## Task prompt
Leave out every line before the one that contains "i = i.opcode.command w := by". Please restate that line and the rest of the data word for word, through the end.

#### Source material ####

-- ==== Sys2Proof/Laws/Decode.lean ====
section
/-! SUPPORT. What the decoder can answer, said once, and the bits it requires to be 0. -/

namespace Sys2Proof

theorem Opcode.ofByte_code (op : Opcode) : Opcode.ofByte op.code = some op := by cases op <;> rfl

theorem Opcode.code_of_ofByte {b : Byte} {op : Opcode} (h : Opcode.ofByte b = some op) : op.code = b := by
  unfold Opcode.ofByte at h
  simpa using List.find?_some h

theorem Opcode.opcode_command (op : Opcode) (w : Word) : (op.command w).opcode = op := by cases op <;> rfl

/-- A word that decodes has an assigned OPC and no bit outside its fields (R77). -/
theorem decode_ok {w : Word} {i : Instr} (h : decode w = .ok i) :
    i.opcode.code = opcField w ∧ w &&& ~~~(0x000000FF ||| i.opcode.varMask) = 0 ∧
      i = i.opcode.command w := by
  unfold decode at h
  split at h
  · simp at h
  · rename_i op hop
    split at h
    · rename_i hz
      injection h with h
      subst h
      rw [Opcode.opcode_command]
      exact ⟨Opcode.code_of_ofByte hop, hz, rfl⟩
    · simp at h

/-- An assigned OPC with no bit outside its fields decodes (R77). -/
theorem decode_of_fields {w : Word} {op : Opcode} (h : op.code = opcField w)
    (hz : w &&& ~~~(0x000000FF ||| op.varMask) = 0) : decode w = .ok (op.command w) := by
  unfold decode
  rw [← h, Opcode.ofByte_code]
  exact if_pos hz

/-- A bit above OPC and outside the fields of a decodable word is 0. -/
theorem bit_of_reserved_zero {w v : Word} (h : w &&& ~~~(0x000000FF ||| v) = 0) {j : Nat} (hj : 8 ≤ j)
    (hv : v.getLsbD j = false) : w.getLsbD j = false := by
  by_cases h32 : j < 32
  · have hbit := congrArg (fun x : Word => x.getLsbD j) h
    have h8 : (0x000000FF : Word).getLsbD j = false := by interval_cases j <;> rfl
    have h0 : (0 : Word).getLsbD j = false := BitVec.getLsbD_zero
    simp only [BitVec.getLsbD_and, BitVec.getLsbD_not, BitVec.getLsbD_or, hv, h8, h0] at hbit
    simpa [h32] using hbit
  · exact BitVec.getLsbD_of_ge _ _ (by omega)

end Sys2Proof
end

####

## Answer section
      i = i.opcode.command w := by
  unfold decode at h
  split at h
  · simp at h
  · rename_i op hop
    split at h
    · rename_i hz
      injection h with h
      subst h
      rw [Opcode.opcode_command]
      exact ⟨Opcode.code_of_ofByte hop, hz, rfl⟩
    · simp at h

/-- An assigned OPC with no bit outside its fields decodes (R77). -/
theorem decode_of_fields {w : Word} {op : Opcode} (h : op.code = opcField w)
    (hz : w &&& ~~~(0x000000FF ||| op.varMask) = 0) : decode w = .ok (op.command w) := by
  unfold decode
  rw [← h, Opcode.ofByte_code]
  exact if_pos hz

/-- A bit above OPC and outside the fields of a decodable word is 0. -/
theorem bit_of_reserved_zero {w v : Word} (h : w &&& ~~~(0x000000FF ||| v) = 0) {j : Nat} (hj : 8 ≤ j)
    (hv : v.getLsbD j = false) : w.getLsbD j = false := by
  by_cases h32 : j < 32
  · have hbit := congrArg (fun x : Word => x.getLsbD j) h
    have h8 : (0x000000FF : Word).getLsbD j = false := by interval_cases j <;> rfl
    have h0 : (0 : Word).getLsbD j = false := BitVec.getLsbD_zero
    simp only [BitVec.getLsbD_and, BitVec.getLsbD_not, BitVec.getLsbD_or, hv, h8, h0] at hbit
    simpa [h32] using hbit
  · exact BitVec.getLsbD_of_ge _ _ (by omega)

end Sys2Proof
end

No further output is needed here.